* **What to work on**: Read the lines below. Copy out any that hold the string "small".

* **Source data**:
-- ==== Sys2Proof/Tests/Slice0.lean ====
section
/-! SUPPORT. Tests: ill-formed instructions refused, lines of the spec decoded, one step per instruction with the results
of the rules' own examples (spec 41 to 45, 95), and for every statement with hypotheses a state or operands that meet them. -/

namespace Sys2Proof.Tests

open Sys2Proof Sys2Proof.Machine

/-! ## Well-formedness: each check refuses a term. -/

theorem test_wf_empty_token : (Instr.li [[]]).wf = false := by decide
theorem test_wf_space_in_token : (Instr.la [text "$t0", text "a b"]).wf = false := by decide
theorem test_wf_comma_in_token : (Instr.add [text "$t0,"]).wf = false := by decide
theorem test_wf_tab_in_token : (Instr.addi [[9]]).wf = false := by decide
theorem test_wf_j : (Instr.j [text " x"]).wf = false := by decide
theorem test_wf_beq : (Instr.beq [text "a", []]).wf = false := by decide
theorem test_wf_sw : (Instr.sw [text "$t0", text "4 ($sp)"]).wf = false := by decide
theorem test_wf_sb : (Instr.sb [text ","]).wf = false := by decide
theorem test_wf_jal : (Instr.jal [[10]]).wf = false := by decide
theorem test_wf_sub : (Instr.sub [[]]).wf = false := by decide
theorem test_wf_and : (Instr.and [text "x "]).wf = false := by decide
theorem test_wf_or : (Instr.or [[], []]).wf = false := by decide
theorem test_wf_other_capital : (Instr.other (text "Nop") []).wf = false := by decide
theorem test_wf_other_named : (Instr.other (text "add") []).wf = false := by decide
theorem test_wf_other_no_token : (Instr.other (text "a b") []).wf = false := by decide
theorem test_wf_other_empty : (Instr.other [] []).wf = false := by decide
theorem test_wf_other_operand : (Instr.other (text "nop") [[]]).wf = false := by decide
theorem test_wf_accepts : (Instr.other (text "loop:") [text "add", text "$t0"]).wf = true := by decide

/-! ## Decoding: every constructor, from a line written by hand. -/

theorem test_decode_li : decodeLine (text "Li $t0, 10") = some (.li [text "$t0", text "10"]) := by decide
theorem test_decode_la : decodeLine (text "la $t0,data") = some (.la [text "$t0", text "data"]) := by decide
theorem test_decode_add :
    decodeLine (text "ADD $t2 , $t0 ,$t1") = some (.add [text "$t2", text "$t0", text "$t1"]) := by decide
theorem test_decode_addi :
    decodeLine (text "addi $t1, $t0, -7") = some (.addi [text "$t1", text "$t0", text "-7"]) := by decide
theorem test_decode_j : decodeLine (text "j end") = some (.j [text "end"]) := by decide
theorem test_decode_beq :
    decodeLine (text "beq $t0 $t1 L") = some (.beq [text "$t0", text "$t1", text "L"]) := by decide
theorem test_decode_sw :
    decodeLine (text "sw $t0, -4($sp)") = some (.sw [text "$t0", text "-4($sp)"]) := by decide
theorem test_decode_sb :
    decodeLine (text "sb $t1, 0($zero)") = some (.sb [text "$t1", text "0($zero)"]) := by decide
theorem test_decode_jal : decodeLine (text "JAL f") = some (.jal [text "f"]) := by decide
theorem test_decode_sub :
    decodeLine (text "sub $t0,,$t1") = some (.sub [text "$t0", text "$t1"]) := by decide
theorem test_decode_and : decodeLine (text "and") = some (.and []) := by decide
theorem test_decode_or : decodeLine (text " or x") = some (.or [text "x"]) := by decide
theorem test_decode_other : decodeLine (text "lw $t0, 0($sp)") = some (.other (text "lw") [text "$t0", text "0($sp)"]) := by
  decide
theorem test_decode_no_token : decodeLine (text " , ") = none := by decide

/-! Words: the bytes of the text, the first the least significant (`l` is 0x6C, `i` 0x69, `$` 0x24, space 0x20). -/

theorem test_word_li : decodeTableWord 16 0x696C = some (.li []) := by decide
theorem test_word_sub_padded : decodeTableWord 64 0x627573 = some (.sub []) := by decide
theorem test_word_j : decodeTableWord 24 0x61206A = some (.j [text "a"]) := by decide
theorem test_word_no_utf8 : decodeTableWord 16 0xFFFF = none := by decide

/-! ## One step per instruction. -/

/-- A block of 64 bytes. -/
def block (o : StoreOverflow) : Block := { memSize := 64, overflow := o, regNames := Config.regNames }

/-- Weights 3, 2 and 5 at 1000 Hz. -/
def config : RunConfig := { freqHz := 1000, weightR := 3, weightI := 2, weightJ := 5 }

/-- The entry of a line, or of `nop`. -/
def entry (line : Text) : Entry := (entryOf line).getD { text := line, op := [], operands := [], cls := .i }

/-- A state about to run one line at index 0 of a program of three, with `end` bound to 3: `$t0` is 5, `$t1` is 0x12345678,
`$t2` is -1, `$sp` is 16. -/
def small (o : StoreOverflow) (line : Text) : State :=
  (((((State.loaded (block o) config [entry line, entry (text "nop"), entry (text "nop")] [(text "end", 3)]).writeReg 8 5
    ).writeReg 9 0x12345678).writeReg 10 (-1)).writeReg 29 16)

/-- What a step leaves, where it goes on. -/
def after {α : Type} (f : State → α) (a : Answer) : Option α :=
  match a with
  | .next t => some (f t)
  | _ => none

/-- The error a step ends with, and its index. -/
def endedWith (a : Answer) : Option (Error × Nat) :=
  match a with
  | .fault (.ended e i _ _) => some (e, i)
  | _ => none

/-- The error an instruction raises. -/
def raised (a : Answer) : Option Error :=
  match a with
  | .fault (.raise e) => some e
  | _ => none

/-- One step of a line. -/
def run1 (line : String) : Answer := step (small .truncate (text line))

/-- One step of a line where a store that does not fit faults. -/
def run1Fault (line : String) : Answer := step (small .fault (text line))

/-- R421: a value outside `Int32` wraps; a character literal is its code point. -/
theorem test_li_wraps : after (fun t => t.readReg 11) (run1 "li $t3, 0xFFFFFFFF") = some (-1) := by decide
theorem test_li_char : after (fun t => (t.readReg 9, t.recency)) (run1 "li $t1, 'A'") = some (65, [8, 10, 29, 9]) := by decide

/-- R426, V4: a label is its program address; a number is itself. -/
theorem test_la_label : after (fun t => t.readReg 8) (run1 "la $t0, end") = some 12 := by decide
theorem test_la_undefined : endedWith (run1 "la $t0, 'a'") = some (.undefinedLabel (text "'a'"), 0) := by decide

/-- R441: the sum wraps; a source may be the destination. -/
theorem test_add_sources : after (fun t => (t.readReg 10, t.pc)) (run1 "add $t2, $t2, $t2") = some (-2, 4) := by decide
theorem test_add_class : after (fun t => (t.cycles, t.weighted)) (run1 "add $zero, $t2, $t2") = some (1, 3) := by decide

/-- R446: the worked example; the immediate is no character literal. -/
theorem test_addi_example : after (fun t => t.readReg 9) (run1 "addi $t1, $t0, -7") = some (-2) := by decide
theorem test_addi_char : endedWith (run1 "addi $t1, $t0, 'A'") = some (.invalidOperand (text "'A'"), 0) := by decide

/-- R461: the worked example; `j` has class J. -/
theorem test_j_example : after (fun t => (t.pc, t.weighted, t.last)) (run1 "j end") = some (12, 5, some 0) := by decide
theorem test_j_number : endedWith (run1 "j 8") = some (.undefinedLabel (text "8"), 0) := by decide

/-- R462: taken; not taken with an undefined label, which raises nothing. -/
theorem test_beq_taken : after (fun t => (t.pc, t.weighted)) (run1 "beq $t0, $t0, end") = some (12, 2) := by decide
theorem test_beq_not_taken : after (fun t => t.pc) (run1 "beq $t0, $t1, nowhere") = some 4 := by decide

/-- R481: the worked example; one past the highest address. -/
theorem test_sw_example :
    after (fun t => (t.mem.cells, t.mem.tags)) (run1 "sw $t1, -4($sp)") =
      some ([(12, 0x78#8), (13, 0x56#8), (14, 0x34#8), (15, 0x12#8)], [(12, .int .word)]) := by decide
theorem test_sw_bounds : endedWith (run1 "sw $t0, 61($zero)") = some (.outOfBounds 61 .word, 0) := by decide

/-- R486: -1 stores 0xFF under Truncate and raises under Fault. -/
theorem test_sb_truncate : after (fun t => (t.mem.cells, t.mem.tags)) (run1 "sb $t2, 63($zero)") =
    some ([(63, 0xFF#8)], [(63, .int .byte)]) := by decide
theorem test_sb_fault : endedWith (run1Fault "sb $t2, 63($zero)") = some (.sizeMismatch 63 .byte 255, 0) := by decide

/-- R501: no register is written, the class's weight is added. -/
theorem test_jal : after (fun t => (t.readReg 31, t.pc, t.weighted)) (run1 "jal end") = some (0, 4, 5) := by decide
theorem test_sub : after (fun t => (t.readReg 8, t.cycles, t.weighted)) (run1 "sub $t0, $t1, $t2") = some (5, 1, 3) := by decide
theorem test_and : after (fun t => (t.readReg 8, t.weighted)) (run1 "and $t0, $t1") = some (5, 3) := by decide
theorem test_or : after (fun t => (t.readReg 8, t.weighted)) (run1 "or $nosuch") = some (5, 3) := by decide

/-- R502: the worked example. -/
theorem test_other : after (fun t => (t.readReg 8, t.cycles, t.weighted)) (run1 "lw $t0, 0($sp)") = some (5, 1, 2) := by decide

/-- A small state with this data store. -/
def calmWith (m : Memory) : State := { small .truncate [] with mem := m }

/-! ## Code points (R18, R322): the surrogates 0xD800 and 0xDFFF are code points too. -/

theorem test_surrogate_literal :
    decodeLine (text "li $t0, '" ++ 0xD800 :: text "'") = some (.li [text "$t0", [cp '\'', 0xD800, cp '\'']]) ∧
      parseImm [cp '\'', 0xDFFF, cp '\''] = some 0xDFFF ∧ parseImm [cp '\'', 0x10FFFF, cp '\''] = some 0x10FFFF := by
  decide

theorem test_surrogate_label :
    (loadLines [] [] [[0xD800, cp ':'], text "nop"]).toOption.map Prod.snd = some [([0xD800], 0)] ∧
      (calmWith (Memory.mk [] [])).memWriteText 0 .word [0xD800] = .error (.textSizeMismatch 0 .word [0xD800]) :=
  ⟨by decide, rfl⟩

/-! ## Errors and observations. -/

/-- R601: the codes of the six kinds. -/
theorem test_codes : [Error.undefinedLabel [], .operandCount [] [], .textSizeMismatch 0 .byte [], .outOfBounds 0 .byte,
    .malformedProgram .tooLong none, .invalidConfiguration .weightJ].map (fun e => e.kind.code) = [1, 2, 3, 4, 5, 6] := by
  decide

/-- R486, R228: a stored character code is a Byte row, no String row; 0xFF reads -1. -/
theorem test_data_snapshot : after State.dataSnapshot (run1 "sb $t2, 0($zero)") = some [.number 0 .byte 255 (-1)] := by decide

/-- R228: text tags of one byte make String rows of adjacent runs; a byte overwritten with 0 ends one. -/
theorem test_string_rows :
    (calmWith (((Memory.mk [] []).setByte 4 0x41#8).setTag 4 (.text .byte (chars ['A'])) |>.setTag 5 (.text .byte (chars ['B'])))
      ).dataSnapshot = [.string 4 (chars ['A']), .quoted 5 .byte (chars ['B'])] := by decide

/-- R405: class and text of the instruction executed last. -/
theorem test_last_instruction : after State.lastInstruction (run1 "JAL f") = some (some (.j, text "JAL f")) := by decide

/-- A small state with an empty data store. -/
def calm0 : State := calmWith { cells := [], tags := [] }

/-- R401, D30: before a LOAD an observation is refused; after one a register is observed (R405). -/
theorem test_observe_refused : State.reset.observe (.register 8) = .error .noProgramLoaded := rfl
theorem test_observe_register : calm0.observe (.register 29) = .ok (.register 16) := by
  decide

/-! ## Witnesses: for every statement with hypotheses, a state and operands that meet them, at the ends of their ranges. -/

/-- The small state, its line `nop`. -/
def calm : State := small .truncate (text "nop")

theorem calm_names : NamesDistinct calm.block.regNames := by decide +kernel

theorem calm_regsOk : calm.RegsOk := ⟨by decide, by decide, by decide, by decide⟩

theorem witness_ReadAfterRegisterWrite : (31 : RegIndex) ≠ 0 ∧ (calm.writeReg 31 (2 ^ 31)).readReg 31 = -2147483648 := by
  decide

theorem witness_RegisterWriteEffect : calm.RegsOk ∧ (8 : RegIndex) ≠ 0 ∧ (9 : RegIndex) ≠ 8 ∧ (0 : RegIndex) = 0 :=
  ⟨calm_regsOk, by decide, by decide, rfl⟩

theorem witness_RecencyListStaysBounded : calm.RegsOk ∧ (calm.writeReg 9 0).recency = [8, 10, 29, 9] :=
  ⟨calm_regsOk, by decide⟩

theorem witness_RegisterSnapshotRows :
    (0 < min (Int.toNat 2) calm.recency.length) ∧ (calm.snapshot 2).map (fun r => (r.1, r.2.2)) = [(29, 16), (10, -1)] ∧
      calm.snapshot 0 = [] ∧ calm.snapshot (-1) = [] := by decide

theorem witness_RegisterOperandLookup :
    NamesDistinct calm.block.regNames ∧ calm.block.regNames[(8 : RegIndex)] = text "$t0" ∧
      ∀ i : RegIndex, calm.block.regNames[i] ≠ text "$T0" :=
  ⟨calm_names, by decide, by decide +kernel⟩

theorem intToken_zero : IntToken (chars ['0']) 0 := .unsigned (.zeros (by decide) (by simp [chars]))

theorem intToken_hex : IntToken (chars ['-', '0', 'x', '1', '0']) (-(16 : Nat)) :=
  .minus (.hex (.inl rfl) (.more (n := 1) (d := 0) (t := chars ['1']) (.one (d := 1) ⟨by decide, by decide⟩) ⟨by decide, by decide⟩))

theorem not_intBody_nil (n : Nat) : ¬ IntBody [] n := by
  intro h
  cases h with
  | zeros h _ => exact h rfl

theorem not_intToken_nil (v : Int) : ¬ IntToken [] v := by
  intro h
  cases h with
  | unsigned h => exact not_intBody_nil _ h

theorem witness_IntegerLiteralGrammar :
    IntToken (chars ['0']) 0 ∧ IntToken (chars ['-', '0', 'x', '1', '0']) (-(16 : Nat)) ∧ ∀ v, ¬ IntToken [] v :=
  ⟨intToken_zero, intToken_hex, not_intToken_nil⟩

theorem witness_ImmediateOperand :
    (∀ c : CodePoint, chars ['1', '0'] ≠ [cp '\'', c, cp '\'']) ∧ (immOperand (text "','")).toOption = some 44 ∧
      (immOperand (text "10")).toOption = some 10 :=
  ⟨by simp [chars], by decide, by decide⟩

theorem witness_NumberOrLabelOperand :
    IntToken (chars ['0']) 0 ∧ (∀ v, ¬ IntToken [] v) ∧ lookupKey [] calm.labels = none ∧
      (calm.resolve (text "end")).toOption = some 3 ∧ parseInt (text "end") = none :=
  ⟨intToken_zero, not_intToken_nil, by decide, by decide, by decide⟩

theorem witness_MemoryOperandGrammar :
    NamesDistinct calm.block.regNames ∧ MemrefToken calm.block.regNames (text "0($sp)") 0 29 ∧
      ∀ off base, ¬ MemrefToken calm.block.regNames [] off base :=
  ⟨calm_names, ⟨(chars ['0']), .plain (.zeros (by decide) (by simp [chars])), by decide⟩, fun _ _ h => by
    obtain ⟨o, -, h⟩ := h
    exact absurd (congrArg List.length h) (by simp)⟩

theorem witness_EveryNumberIsWritten :
    NamesDistinct calm.block.regNames ∧ decimalText (-4) = text "-4" ∧ hexText (-16) = text "-0x10" ∧
      memrefText calm.block.regNames (-4) 29 = text "-4($sp)" :=
  ⟨calm_names, by decide, by decide, by decide⟩

theorem witness_LabelResolution :
    (calm.labels.map Prod.fst).Nodup ∧ (text "end", 3) ∈ calm.labels ∧ (text "END") ∉ calm.labels.map Prod.fst := by
  decide

theorem witness_Tokenisation :
    (text "ab") ≠ [] ∧ ((text "ab").all fun c => !isWs c && c != cp ',') = true ∧ isWs 0x0D = true ∧
      isWs 0x08 = false ∧ tokenize (text "a,,b c") = [text "a", text "b", text "c"] := by decide

theorem witness_DecodeRecord :
    tokenize (text ",") = [] ∧ tokenize (text "AzZ[ X") = [text "AzZ[", text "X"] ∧
      asciiLower (text "AzZ[@`") = text "azz[@`" := by decide

theorem witness_DecodeEncodeRoundTrip :
    (Instr.other (text "x") [text "y:"]).wf = true ∧ encode (.other (text "x") [text "y:"]) = text "x y:," ∧
      (Instr.sw [text "$t0", text "4($sp)"]).wf = true := by decide

theorem witness_DecodeIsTotalAndWellFormed :
    tokenize (text "X") ≠ [] ∧ decodeLine (text "X") = some (.other (text "x") []) := by decide

theorem witness_WordOfLineRoundTrip :
    (Instr.li [text "$t0"]).wf = true ∧ (encode (.li [text "$t0"])).getLast? ≠ some (0) ∧
      decodeTableWord 48 (wordOfBytes (textBytes (text "li $t0"))) = some (.li [text "$t0"]) := by decide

* **Solution**:
def small (o : StoreOverflow) (line : Text) : State :=
def run1 (line : String) : Answer := step (small .truncate (text line))
def run1Fault (line : String) : Answer := step (small .fault (text line))
/-- A small state with this data store. -/
def calmWith (m : Memory) : State := { small .truncate [] with mem := m }
/-- A small state with an empty data store. -/
/-- The small state, its line `nop`. -/
def calm : State := small .truncate (text "nop")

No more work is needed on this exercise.